**WORK REQUEST**
Starting with the line that contains "def Obligations.OctAddAccumulates : Prop" and stopping after the line that contains "(s.oct.phase = .frozen →", copy the entries below exactly. Include nothing else.

Collected data
----------

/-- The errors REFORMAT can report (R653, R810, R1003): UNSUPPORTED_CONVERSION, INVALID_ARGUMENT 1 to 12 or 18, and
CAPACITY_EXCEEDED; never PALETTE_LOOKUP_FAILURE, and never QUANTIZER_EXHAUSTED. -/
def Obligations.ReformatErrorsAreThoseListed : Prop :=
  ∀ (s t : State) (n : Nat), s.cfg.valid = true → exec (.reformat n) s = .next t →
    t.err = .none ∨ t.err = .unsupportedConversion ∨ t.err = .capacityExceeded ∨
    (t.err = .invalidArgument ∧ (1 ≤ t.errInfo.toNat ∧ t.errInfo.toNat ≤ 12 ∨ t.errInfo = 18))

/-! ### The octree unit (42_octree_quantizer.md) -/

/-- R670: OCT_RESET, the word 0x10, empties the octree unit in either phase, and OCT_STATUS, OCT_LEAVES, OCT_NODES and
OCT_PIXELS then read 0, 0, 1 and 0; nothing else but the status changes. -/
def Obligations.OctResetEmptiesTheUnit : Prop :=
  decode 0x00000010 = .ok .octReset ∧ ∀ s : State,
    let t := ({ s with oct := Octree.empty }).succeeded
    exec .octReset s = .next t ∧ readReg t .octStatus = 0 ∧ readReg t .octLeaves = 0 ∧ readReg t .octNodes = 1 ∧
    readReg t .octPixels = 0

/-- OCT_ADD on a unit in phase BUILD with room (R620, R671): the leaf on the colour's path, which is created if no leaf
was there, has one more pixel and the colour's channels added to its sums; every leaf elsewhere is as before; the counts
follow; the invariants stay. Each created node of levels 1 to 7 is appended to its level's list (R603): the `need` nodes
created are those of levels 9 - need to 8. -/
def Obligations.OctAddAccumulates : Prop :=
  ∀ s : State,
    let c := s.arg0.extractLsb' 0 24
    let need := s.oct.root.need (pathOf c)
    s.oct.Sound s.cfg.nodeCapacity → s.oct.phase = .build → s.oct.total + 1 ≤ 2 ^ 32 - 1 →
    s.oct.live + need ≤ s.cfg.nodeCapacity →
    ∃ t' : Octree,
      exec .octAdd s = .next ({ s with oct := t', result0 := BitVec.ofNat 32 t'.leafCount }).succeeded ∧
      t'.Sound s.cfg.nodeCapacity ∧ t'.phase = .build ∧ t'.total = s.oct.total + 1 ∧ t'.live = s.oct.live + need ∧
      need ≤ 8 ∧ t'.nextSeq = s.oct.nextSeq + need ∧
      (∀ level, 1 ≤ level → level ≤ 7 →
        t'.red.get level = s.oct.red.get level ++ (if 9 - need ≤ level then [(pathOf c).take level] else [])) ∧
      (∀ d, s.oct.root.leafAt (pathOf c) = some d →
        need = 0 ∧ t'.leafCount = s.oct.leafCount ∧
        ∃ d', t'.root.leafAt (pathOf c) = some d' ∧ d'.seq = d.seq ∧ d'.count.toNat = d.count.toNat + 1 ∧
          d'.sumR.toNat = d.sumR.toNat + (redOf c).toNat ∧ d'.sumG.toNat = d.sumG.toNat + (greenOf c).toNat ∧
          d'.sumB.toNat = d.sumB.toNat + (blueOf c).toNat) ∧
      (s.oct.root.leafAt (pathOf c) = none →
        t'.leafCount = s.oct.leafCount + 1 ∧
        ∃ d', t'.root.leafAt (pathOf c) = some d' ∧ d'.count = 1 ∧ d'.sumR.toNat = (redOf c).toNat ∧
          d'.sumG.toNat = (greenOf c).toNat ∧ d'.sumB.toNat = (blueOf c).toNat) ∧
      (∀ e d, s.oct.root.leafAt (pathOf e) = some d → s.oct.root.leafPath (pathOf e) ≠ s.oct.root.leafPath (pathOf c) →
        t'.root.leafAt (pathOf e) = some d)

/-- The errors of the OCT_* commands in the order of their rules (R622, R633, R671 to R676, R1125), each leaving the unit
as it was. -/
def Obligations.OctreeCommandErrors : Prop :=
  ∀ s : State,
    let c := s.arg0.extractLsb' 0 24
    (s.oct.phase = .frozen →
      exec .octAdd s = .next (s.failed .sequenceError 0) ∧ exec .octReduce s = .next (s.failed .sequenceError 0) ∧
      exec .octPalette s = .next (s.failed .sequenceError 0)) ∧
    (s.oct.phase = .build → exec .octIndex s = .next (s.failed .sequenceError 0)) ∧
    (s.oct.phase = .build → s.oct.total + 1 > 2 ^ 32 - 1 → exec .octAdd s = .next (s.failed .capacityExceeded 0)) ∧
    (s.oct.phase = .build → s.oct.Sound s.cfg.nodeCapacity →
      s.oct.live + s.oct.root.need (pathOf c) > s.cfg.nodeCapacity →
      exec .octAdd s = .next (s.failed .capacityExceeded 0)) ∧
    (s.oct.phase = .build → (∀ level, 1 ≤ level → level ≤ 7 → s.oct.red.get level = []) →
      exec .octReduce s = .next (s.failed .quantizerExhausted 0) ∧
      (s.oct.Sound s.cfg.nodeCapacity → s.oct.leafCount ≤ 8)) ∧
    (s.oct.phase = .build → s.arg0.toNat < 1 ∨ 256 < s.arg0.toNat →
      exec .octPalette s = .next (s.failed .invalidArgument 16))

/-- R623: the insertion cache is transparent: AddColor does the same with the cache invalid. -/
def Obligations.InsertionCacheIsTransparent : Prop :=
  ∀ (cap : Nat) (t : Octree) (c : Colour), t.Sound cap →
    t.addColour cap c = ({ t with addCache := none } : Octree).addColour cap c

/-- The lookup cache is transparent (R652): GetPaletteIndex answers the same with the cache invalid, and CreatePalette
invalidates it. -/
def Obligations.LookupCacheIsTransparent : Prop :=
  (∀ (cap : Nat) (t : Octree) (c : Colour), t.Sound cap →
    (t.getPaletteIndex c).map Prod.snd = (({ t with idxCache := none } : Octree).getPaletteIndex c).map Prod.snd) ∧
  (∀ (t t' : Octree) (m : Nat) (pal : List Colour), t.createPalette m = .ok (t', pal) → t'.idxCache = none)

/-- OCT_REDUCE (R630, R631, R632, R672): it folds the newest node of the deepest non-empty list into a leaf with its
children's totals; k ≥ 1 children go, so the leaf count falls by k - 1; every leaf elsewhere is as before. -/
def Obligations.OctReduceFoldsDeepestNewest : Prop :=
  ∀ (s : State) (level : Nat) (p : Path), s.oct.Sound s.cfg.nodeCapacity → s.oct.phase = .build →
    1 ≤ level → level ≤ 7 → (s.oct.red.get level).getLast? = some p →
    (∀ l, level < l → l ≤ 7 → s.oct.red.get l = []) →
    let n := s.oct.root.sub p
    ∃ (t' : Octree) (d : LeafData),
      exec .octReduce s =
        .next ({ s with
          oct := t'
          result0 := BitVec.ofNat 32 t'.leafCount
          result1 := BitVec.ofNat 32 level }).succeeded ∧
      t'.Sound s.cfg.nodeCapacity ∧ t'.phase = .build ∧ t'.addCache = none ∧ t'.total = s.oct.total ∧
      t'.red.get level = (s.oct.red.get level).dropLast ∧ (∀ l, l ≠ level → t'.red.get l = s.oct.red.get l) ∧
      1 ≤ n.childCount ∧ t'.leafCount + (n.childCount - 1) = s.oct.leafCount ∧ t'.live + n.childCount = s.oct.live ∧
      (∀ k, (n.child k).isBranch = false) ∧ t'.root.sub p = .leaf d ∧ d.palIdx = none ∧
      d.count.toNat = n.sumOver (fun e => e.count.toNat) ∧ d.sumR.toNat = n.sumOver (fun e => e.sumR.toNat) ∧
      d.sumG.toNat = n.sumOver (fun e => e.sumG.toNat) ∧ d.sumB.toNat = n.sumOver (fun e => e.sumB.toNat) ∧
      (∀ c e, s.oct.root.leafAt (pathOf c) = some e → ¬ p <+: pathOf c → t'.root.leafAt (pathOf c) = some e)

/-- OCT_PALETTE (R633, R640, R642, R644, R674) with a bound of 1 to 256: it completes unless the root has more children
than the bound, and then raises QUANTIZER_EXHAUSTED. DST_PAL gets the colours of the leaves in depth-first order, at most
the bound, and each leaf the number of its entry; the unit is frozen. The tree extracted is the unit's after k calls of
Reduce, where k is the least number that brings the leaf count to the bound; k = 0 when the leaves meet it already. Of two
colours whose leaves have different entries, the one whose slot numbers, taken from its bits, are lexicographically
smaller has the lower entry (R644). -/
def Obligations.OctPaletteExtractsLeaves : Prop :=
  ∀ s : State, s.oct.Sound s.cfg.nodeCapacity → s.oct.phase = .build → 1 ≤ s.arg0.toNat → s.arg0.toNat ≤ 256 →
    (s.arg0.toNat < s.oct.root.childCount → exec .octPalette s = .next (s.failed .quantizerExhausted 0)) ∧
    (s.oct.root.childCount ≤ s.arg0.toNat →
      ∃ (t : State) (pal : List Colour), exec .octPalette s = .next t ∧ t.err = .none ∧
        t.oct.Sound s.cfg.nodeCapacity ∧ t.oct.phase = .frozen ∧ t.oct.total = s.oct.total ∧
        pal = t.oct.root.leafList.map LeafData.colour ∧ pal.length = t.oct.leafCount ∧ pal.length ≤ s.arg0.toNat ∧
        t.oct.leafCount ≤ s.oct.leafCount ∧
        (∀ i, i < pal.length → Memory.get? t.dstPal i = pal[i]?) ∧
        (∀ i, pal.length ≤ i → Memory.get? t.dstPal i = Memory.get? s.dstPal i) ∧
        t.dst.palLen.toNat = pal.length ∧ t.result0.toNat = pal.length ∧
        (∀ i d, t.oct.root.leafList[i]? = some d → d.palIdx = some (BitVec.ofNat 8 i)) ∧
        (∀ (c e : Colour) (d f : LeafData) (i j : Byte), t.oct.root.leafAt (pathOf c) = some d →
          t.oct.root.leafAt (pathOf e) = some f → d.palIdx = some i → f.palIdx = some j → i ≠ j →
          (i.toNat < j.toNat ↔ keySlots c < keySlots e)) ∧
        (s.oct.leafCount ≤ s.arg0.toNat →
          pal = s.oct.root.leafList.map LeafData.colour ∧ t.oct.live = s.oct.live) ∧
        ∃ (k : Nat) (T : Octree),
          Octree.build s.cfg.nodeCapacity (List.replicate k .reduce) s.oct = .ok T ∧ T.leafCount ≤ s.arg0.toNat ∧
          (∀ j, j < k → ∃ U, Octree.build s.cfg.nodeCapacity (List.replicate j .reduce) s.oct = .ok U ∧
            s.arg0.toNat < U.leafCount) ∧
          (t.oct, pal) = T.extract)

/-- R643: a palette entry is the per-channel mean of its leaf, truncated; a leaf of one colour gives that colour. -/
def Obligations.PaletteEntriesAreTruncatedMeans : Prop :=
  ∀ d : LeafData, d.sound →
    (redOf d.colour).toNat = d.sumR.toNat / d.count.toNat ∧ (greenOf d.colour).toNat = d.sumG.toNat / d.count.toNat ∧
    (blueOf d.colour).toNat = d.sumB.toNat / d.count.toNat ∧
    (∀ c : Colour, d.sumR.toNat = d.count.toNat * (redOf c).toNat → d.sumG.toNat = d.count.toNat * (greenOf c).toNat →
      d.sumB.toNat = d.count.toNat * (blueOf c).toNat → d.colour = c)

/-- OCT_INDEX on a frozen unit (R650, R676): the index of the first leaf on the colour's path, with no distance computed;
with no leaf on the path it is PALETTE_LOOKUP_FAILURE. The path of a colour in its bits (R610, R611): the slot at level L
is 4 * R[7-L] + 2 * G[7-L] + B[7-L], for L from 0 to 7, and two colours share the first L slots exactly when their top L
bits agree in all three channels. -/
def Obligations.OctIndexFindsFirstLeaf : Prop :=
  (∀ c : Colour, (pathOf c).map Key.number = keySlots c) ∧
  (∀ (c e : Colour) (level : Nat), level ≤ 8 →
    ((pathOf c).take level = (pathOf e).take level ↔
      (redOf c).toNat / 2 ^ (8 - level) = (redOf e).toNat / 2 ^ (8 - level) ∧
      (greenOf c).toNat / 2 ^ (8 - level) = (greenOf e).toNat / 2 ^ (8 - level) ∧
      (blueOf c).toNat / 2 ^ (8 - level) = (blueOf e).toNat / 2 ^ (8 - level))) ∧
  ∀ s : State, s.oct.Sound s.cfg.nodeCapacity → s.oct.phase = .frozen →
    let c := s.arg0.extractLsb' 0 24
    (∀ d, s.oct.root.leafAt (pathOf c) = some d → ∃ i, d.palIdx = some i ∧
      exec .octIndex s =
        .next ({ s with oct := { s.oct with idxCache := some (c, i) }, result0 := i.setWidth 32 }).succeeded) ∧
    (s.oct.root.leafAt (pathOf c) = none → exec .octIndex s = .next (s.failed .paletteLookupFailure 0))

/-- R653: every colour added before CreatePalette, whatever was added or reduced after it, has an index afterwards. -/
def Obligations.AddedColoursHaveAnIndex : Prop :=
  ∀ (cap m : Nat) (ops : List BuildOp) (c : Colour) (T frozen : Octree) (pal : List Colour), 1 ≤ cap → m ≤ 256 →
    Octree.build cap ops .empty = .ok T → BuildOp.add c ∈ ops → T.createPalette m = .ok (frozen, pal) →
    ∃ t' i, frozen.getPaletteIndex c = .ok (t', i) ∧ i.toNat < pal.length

----------

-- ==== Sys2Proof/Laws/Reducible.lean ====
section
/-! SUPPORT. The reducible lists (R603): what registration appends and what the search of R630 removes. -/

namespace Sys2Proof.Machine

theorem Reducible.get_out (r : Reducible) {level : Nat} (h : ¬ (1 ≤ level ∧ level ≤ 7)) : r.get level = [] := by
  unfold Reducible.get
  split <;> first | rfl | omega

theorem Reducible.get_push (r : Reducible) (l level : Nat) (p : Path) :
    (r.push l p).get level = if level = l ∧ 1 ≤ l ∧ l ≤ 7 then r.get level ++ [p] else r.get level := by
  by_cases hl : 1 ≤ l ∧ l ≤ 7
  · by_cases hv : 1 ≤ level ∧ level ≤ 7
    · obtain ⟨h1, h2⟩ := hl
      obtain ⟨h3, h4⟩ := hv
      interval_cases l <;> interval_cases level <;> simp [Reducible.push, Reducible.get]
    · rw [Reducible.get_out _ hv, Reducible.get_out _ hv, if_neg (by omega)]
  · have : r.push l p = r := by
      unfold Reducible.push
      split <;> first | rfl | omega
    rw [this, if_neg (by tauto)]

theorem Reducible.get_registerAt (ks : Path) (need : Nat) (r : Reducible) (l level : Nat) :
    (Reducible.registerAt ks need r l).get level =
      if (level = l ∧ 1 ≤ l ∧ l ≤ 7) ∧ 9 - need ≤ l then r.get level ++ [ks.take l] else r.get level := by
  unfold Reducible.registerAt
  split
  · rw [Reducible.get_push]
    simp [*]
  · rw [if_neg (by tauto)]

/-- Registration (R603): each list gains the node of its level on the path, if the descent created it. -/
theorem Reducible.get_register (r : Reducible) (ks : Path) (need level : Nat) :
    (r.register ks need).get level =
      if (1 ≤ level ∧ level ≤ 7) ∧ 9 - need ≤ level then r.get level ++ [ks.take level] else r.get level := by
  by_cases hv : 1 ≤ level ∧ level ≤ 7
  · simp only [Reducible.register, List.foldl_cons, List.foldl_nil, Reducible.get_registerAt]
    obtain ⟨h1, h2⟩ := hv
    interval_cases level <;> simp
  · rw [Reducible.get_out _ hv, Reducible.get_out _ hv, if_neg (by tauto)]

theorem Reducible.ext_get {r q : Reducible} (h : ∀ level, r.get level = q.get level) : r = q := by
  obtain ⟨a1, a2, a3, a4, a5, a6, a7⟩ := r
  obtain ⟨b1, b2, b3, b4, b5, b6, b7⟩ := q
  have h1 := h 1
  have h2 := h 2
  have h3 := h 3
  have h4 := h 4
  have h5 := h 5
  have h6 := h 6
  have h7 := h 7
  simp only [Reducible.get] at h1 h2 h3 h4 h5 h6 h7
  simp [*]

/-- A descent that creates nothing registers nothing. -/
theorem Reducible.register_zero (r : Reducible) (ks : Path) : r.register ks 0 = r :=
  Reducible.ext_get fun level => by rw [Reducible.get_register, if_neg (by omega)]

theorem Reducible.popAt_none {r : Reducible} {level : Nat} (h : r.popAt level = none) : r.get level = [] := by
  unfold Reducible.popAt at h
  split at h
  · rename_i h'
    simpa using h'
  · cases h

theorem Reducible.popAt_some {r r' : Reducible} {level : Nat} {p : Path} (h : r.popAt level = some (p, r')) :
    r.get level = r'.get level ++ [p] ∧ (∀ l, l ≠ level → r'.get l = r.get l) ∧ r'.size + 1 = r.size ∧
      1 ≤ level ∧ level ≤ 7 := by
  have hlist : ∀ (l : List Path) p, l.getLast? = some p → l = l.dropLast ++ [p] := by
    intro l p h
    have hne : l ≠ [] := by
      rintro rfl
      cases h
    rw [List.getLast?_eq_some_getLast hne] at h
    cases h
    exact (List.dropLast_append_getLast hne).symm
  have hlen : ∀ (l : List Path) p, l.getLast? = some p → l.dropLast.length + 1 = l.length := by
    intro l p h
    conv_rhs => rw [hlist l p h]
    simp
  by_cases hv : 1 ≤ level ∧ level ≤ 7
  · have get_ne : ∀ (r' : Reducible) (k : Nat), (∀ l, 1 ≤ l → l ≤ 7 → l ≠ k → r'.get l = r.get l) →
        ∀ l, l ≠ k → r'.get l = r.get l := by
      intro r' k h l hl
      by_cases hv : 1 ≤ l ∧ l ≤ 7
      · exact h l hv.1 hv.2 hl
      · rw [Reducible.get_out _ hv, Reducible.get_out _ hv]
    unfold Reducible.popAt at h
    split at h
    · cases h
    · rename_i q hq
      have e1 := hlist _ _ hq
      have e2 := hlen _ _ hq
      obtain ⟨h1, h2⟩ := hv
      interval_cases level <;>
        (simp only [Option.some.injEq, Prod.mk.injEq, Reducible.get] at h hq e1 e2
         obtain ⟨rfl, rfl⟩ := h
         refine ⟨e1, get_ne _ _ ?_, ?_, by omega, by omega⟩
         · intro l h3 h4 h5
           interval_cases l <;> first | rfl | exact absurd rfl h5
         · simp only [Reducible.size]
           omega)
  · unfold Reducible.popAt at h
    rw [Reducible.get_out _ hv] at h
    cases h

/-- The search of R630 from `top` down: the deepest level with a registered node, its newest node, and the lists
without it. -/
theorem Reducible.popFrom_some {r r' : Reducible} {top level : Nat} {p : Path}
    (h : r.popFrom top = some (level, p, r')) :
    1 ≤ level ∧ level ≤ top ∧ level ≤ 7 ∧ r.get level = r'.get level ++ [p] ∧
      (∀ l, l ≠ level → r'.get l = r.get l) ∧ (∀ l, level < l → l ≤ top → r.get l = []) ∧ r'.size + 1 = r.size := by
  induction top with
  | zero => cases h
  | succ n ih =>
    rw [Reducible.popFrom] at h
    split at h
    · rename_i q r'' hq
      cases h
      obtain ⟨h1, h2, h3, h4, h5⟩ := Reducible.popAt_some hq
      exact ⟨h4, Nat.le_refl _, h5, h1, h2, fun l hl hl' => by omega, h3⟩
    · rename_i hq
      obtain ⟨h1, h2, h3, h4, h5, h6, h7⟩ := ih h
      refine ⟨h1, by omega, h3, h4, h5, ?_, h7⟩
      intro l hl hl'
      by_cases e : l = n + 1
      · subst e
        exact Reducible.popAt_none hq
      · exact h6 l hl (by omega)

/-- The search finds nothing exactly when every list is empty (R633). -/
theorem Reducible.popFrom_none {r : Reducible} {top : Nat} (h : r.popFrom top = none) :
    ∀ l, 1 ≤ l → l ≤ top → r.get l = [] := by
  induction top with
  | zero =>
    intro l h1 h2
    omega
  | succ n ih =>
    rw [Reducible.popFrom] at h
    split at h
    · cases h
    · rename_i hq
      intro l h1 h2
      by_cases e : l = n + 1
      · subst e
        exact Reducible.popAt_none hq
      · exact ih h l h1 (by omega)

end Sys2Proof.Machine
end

----------

**EXERCISE RESPONSE**
def Obligations.OctAddAccumulates : Prop :=
  ∀ s : State,
    let c := s.arg0.extractLsb' 0 24
    let need := s.oct.root.need (pathOf c)
    s.oct.Sound s.cfg.nodeCapacity → s.oct.phase = .build → s.oct.total + 1 ≤ 2 ^ 32 - 1 →
    s.oct.live + need ≤ s.cfg.nodeCapacity →
    ∃ t' : Octree,
      exec .octAdd s = .next ({ s with oct := t', result0 := BitVec.ofNat 32 t'.leafCount }).succeeded ∧
      t'.Sound s.cfg.nodeCapacity ∧ t'.phase = .build ∧ t'.total = s.oct.total + 1 ∧ t'.live = s.oct.live + need ∧
      need ≤ 8 ∧ t'.nextSeq = s.oct.nextSeq + need ∧
      (∀ level, 1 ≤ level → level ≤ 7 →
        t'.red.get level = s.oct.red.get level ++ (if 9 - need ≤ level then [(pathOf c).take level] else [])) ∧
      (∀ d, s.oct.root.leafAt (pathOf c) = some d →
        need = 0 ∧ t'.leafCount = s.oct.leafCount ∧
        ∃ d', t'.root.leafAt (pathOf c) = some d' ∧ d'.seq = d.seq ∧ d'.count.toNat = d.count.toNat + 1 ∧
          d'.sumR.toNat = d.sumR.toNat + (redOf c).toNat ∧ d'.sumG.toNat = d.sumG.toNat + (greenOf c).toNat ∧
          d'.sumB.toNat = d.sumB.toNat + (blueOf c).toNat) ∧
      (s.oct.root.leafAt (pathOf c) = none →
        t'.leafCount = s.oct.leafCount + 1 ∧
        ∃ d', t'.root.leafAt (pathOf c) = some d' ∧ d'.count = 1 ∧ d'.sumR.toNat = (redOf c).toNat ∧
          d'.sumG.toNat = (greenOf c).toNat ∧ d'.sumB.toNat = (blueOf c).toNat) ∧
      (∀ e d, s.oct.root.leafAt (pathOf e) = some d → s.oct.root.leafPath (pathOf e) ≠ s.oct.root.leafPath (pathOf c) →
        t'.root.leafAt (pathOf e) = some d)

/-- The errors of the OCT_* commands in the order of their rules (R622, R633, R671 to R676, R1125), each leaving the unit
as it was. -/
def Obligations.OctreeCommandErrors : Prop :=
  ∀ s : State,
    let c := s.arg0.extractLsb' 0 24
    (s.oct.phase = .frozen →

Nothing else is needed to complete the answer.